Practical Tips for Sustainable Monitoring as a Developer
Keep metric cardinality under control
Prometheus performance and cost are heavily influenced by the number of time series. Avoid unbounded labels (user IDs, request IDs, full URLs with IDs). Prefer templated route labels (e.g., /orders/:id) and bounded dimensions (status code, method, handler).
Use recording rules for expensive queries
If a dashboard panel uses a heavy query (multiple sum by, histogram_quantile across many pods), consider a recording rule to precompute it. This reduces dashboard latency and Prometheus CPU usage. Recording rules are also defined in PrometheusRule resources.
Align dashboards and alerts
Every page-level alert should have a corresponding dashboard panel (or a dashboard link) that helps you validate and triage quickly. A common annotation pattern is to include a Grafana URL with variables pre-filled for the service and namespace.

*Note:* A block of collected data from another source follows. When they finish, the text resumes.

-- ==== Sys2Proof/Laws/PerInstr.lean ====
section
/-! SUPPORT. Per-instruction facts about encoding: the word a well-formed command assembles to carries its opcode in bits 31:24 and
its fields in bits 23:0 (R93, R100). -/

namespace Sys2Proof.Laws.WordCarriesOpcode

/-- The assembled word of a well-formed command, cut into the opcode and `imm24` (R93). -/
def Statement (i : Instr) : Prop :=
  i.wellFormed = true → bits (encode i).cmd 31 24 = i.opcode ∧ bits (encode i).cmd 23 0 = i.imm24

/-- A word assembled from an 8-bit opcode and 24 bits comes apart into them again. -/
theorem bits_word {op imm : Nat} (ho : op < 2 ^ 8) (hi : imm < 2 ^ 24) :
    bits (BitVec.ofNat 32 (op * 2 ^ 24 + imm)) 31 24 = op ∧ bits (BitVec.ofNat 32 (op * 2 ^ 24 + imm)) 23 0 = imm := by
  simp only [bits, BitVec.toNat_ofNat]
  omega

theorem nop (wdata : Word) : Statement (.nop wdata) :=
  fun _ => bits_word (imm := 0) (by simp [Instr.opcode]) (by decide)

theorem rdreg (r8 : Nat) (wdata : Word) : Statement (.rdreg r8 wdata) := by
  intro h
  have h := of_decide_eq_true h
  exact bits_word (by simp [Instr.opcode]) (by simp only [Instr.imm24]; omega)

theorem wrreg (r8 : Nat) (wdata : Word) : Statement (.wrreg r8 wdata) := by
  intro h
  have h := of_decide_eq_true h
  exact bits_word (by simp [Instr.opcode]) (by simp only [Instr.imm24]; omega)

theorem init (wdata : Word) : Statement (.init wdata) :=
  fun _ => bits_word (imm := 0) (by simp [Instr.opcode]) (by decide)

theorem hash (wdata : Word) : Statement (.hash wdata) :=
  fun _ => bits_word (imm := 0) (by simp [Instr.opcode]) (by decide)

theorem msgwr (a24 : Nat) (wdata : Word) : Statement (.msgwr a24 wdata) := by
  intro h
  have h := of_decide_eq_true h
  exact bits_word (by simp [Instr.opcode]) (by simp only [Instr.imm24]; omega)

theorem msgrd (a24 : Nat) (wdata : Word) : Statement (.msgrd a24 wdata) := by
  intro h
  have h := of_decide_eq_true h
  exact bits_word (by simp [Instr.opcode]) (by simp only [Instr.imm24]; omega)

theorem pad (wdata : Word) : Statement (.pad wdata) :=
  fun _ => bits_word (imm := 0) (by simp [Instr.opcode]) (by decide)

theorem padrd (a24 : Nat) (wdata : Word) : Statement (.padrd a24 wdata) := by
  intro h
  have h := of_decide_eq_true h
  exact bits_word (by simp [Instr.opcode]) (by simp only [Instr.imm24]; omega)

theorem wload (a24 : Nat) (wdata : Word) : Statement (.wload a24 wdata) := by
  intro h
  have h := of_decide_eq_true h
  exact bits_word (by simp [Instr.opcode]) (by simp only [Instr.imm24]; omega)

theorem wstep (t6 : Nat) (wdata : Word) : Statement (.wstep t6 wdata) := by
  intro h
  have h := of_decide_eq_true h
  exact bits_word (by simp [Instr.opcode]) (by simp only [Instr.imm24]; omega)

theorem expand (a24 : Nat) (wdata : Word) : Statement (.expand a24 wdata) := by
  intro h
  have h := of_decide_eq_true h
  exact bits_word (by simp [Instr.opcode]) (by simp only [Instr.imm24]; omega)

theorem cload (wdata : Word) : Statement (.cload wdata) :=
  fun _ => bits_word (imm := 0) (by simp [Instr.opcode]) (by decide)

theorem round (t6 : Nat) (wdata : Word) : Statement (.round t6 wdata) := by
  intro h
  have h := of_decide_eq_true h
  exact bits_word (by simp [Instr.opcode]) (by simp only [Instr.imm24]; omega)

theorem cfold (wdata : Word) : Statement (.cfold wdata) :=
  fun _ => bits_word (imm := 0) (by simp [Instr.opcode]) (by decide)

theorem compress (wdata : Word) : Statement (.compress wdata) :=
  fun _ => bits_word (imm := 0) (by simp [Instr.opcode]) (by decide)

theorem wldi (rd : XReg) (hi8 : Nat) (wdata : Word) : Statement (.wldi rd hi8 wdata) := by
  intro h
  have h := of_decide_eq_true h
  exact bits_word (by simp [Instr.opcode]) (by simp only [Instr.imm24]; omega)

theorem wldb (rd : XReg) (nb3 : Nat) (wdata : Word) : Statement (.wldb rd nb3 wdata) := by
  intro h
  have h := of_decide_eq_true h
  exact bits_word (by simp [Instr.opcode]) (by simp only [Instr.imm24]; omega)

theorem add (rd ra rb : XReg) (wdata : Word) : Statement (.add rd ra rb wdata) := by
  intro h
  exact bits_word (by simp [Instr.opcode]) (by simp only [Instr.imm24]; omega)

theorem shr (rd ra : XReg) (n6 : Nat) (wdata : Word) : Statement (.shr rd ra n6 wdata) := by
  intro h
  have h := of_decide_eq_true h
  exact bits_word (by simp [Instr.opcode]) (by simp only [Instr.imm24]; omega)

theorem rotr (rd ra : XReg) (n6 : Nat) (wdata : Word) : Statement (.rotr rd ra n6 wdata) := by
  intro h
  have h := of_decide_eq_true h
  exact bits_word (by simp [Instr.opcode]) (by simp only [Instr.imm24]; omega)

theorem xor (rd ra rb : XReg) (wdata : Word) : Statement (.xor rd ra rb wdata) := by
  intro h
  exact bits_word (by simp [Instr.opcode]) (by simp only [Instr.imm24]; omega)

theorem ch (rd ra rb rc : XReg) (wdata : Word) : Statement (.ch rd ra rb rc wdata) := by
  intro h
  exact bits_word (by simp [Instr.opcode]) (by simp only [Instr.imm24]; omega)

theorem maj (rd ra rb rc : XReg) (wdata : Word) : Statement (.maj rd ra rb rc wdata) := by
  intro h
  exact bits_word (by simp [Instr.opcode]) (by simp only [Instr.imm24]; omega)

theorem sigma0 (rd ra : XReg) (wdata : Word) : Statement (.sigma0 rd ra wdata) := by
  intro h
  exact bits_word (by simp [Instr.opcode]) (by simp only [Instr.imm24]; omega)

theorem sigma1 (rd ra : XReg) (wdata : Word) : Statement (.sigma1 rd ra wdata) := by
  intro h
  exact bits_word (by simp [Instr.opcode]) (by simp only [Instr.imm24]; omega)

theorem usigma0 (rd ra : XReg) (wdata : Word) : Statement (.usigma0 rd ra wdata) := by
  intro h
  exact bits_word (by simp [Instr.opcode]) (by simp only [Instr.imm24]; omega)

theorem usigma1 (rd ra : XReg) (wdata : Word) : Statement (.usigma1 rd ra wdata) := by
  intro h
  exact bits_word (by simp [Instr.opcode]) (by simp only [Instr.imm24]; omega)

theorem weq (ra rb : XReg) (wdata : Word) : Statement (.weq ra rb wdata) := by
  intro h
  exact bits_word (by simp [Instr.opcode]) (by simp only [Instr.imm24]; omega)

end Sys2Proof.Laws.WordCarriesOpcode
end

Prefer multi-window alerting for noisy signals
Single-window thresholds can be noisy. A simple improvement is to require both a short window and a longer window to be bad. For example, error ratio > 5% over 5m AND > 2% over 30m. This catches sustained issues while still reacting quickly to major incidents.
(sum(rate(http_requests_total{app="orders", code=~"5.."}[5m])) / sum(rate(http_requests_total{app="orders"}[5m])) > 0.05)
and
(sum(rate(http_requests_total{app="orders", code=~"5.."}[30m])) / sum(rate(http_requests_total{app="orders"}[30m])) > 0.02)Using Built-in Kubernetes Metrics Effectively
Even without custom application metrics, kube-prometheus-stack provides a lot of value via kube-state-metrics and node-exporter. As a developer, these are especially useful for detecting rollout and runtime issues.
Examples of Kubernetes-focused queries
- Pods not ready:
sum by (namespace, pod) (kube_pod_status_ready{condition="true"} == 0) - Deployment unavailable replicas:
kube_deployment_status_replicas_unavailable{namespace="apps", deployment="orders"} - OOM kills (via restarts + exit reason): use restart metrics plus events/logs; you can also explore container termination reasons if exported in your setup.
- Node disk pressure: depends on node condition metrics; many stacks expose node conditions via kube-state-metrics.
These metrics help you distinguish “the app is failing” from “the platform is preventing the app from running” (unschedulable, crash looping, not ready, etc.).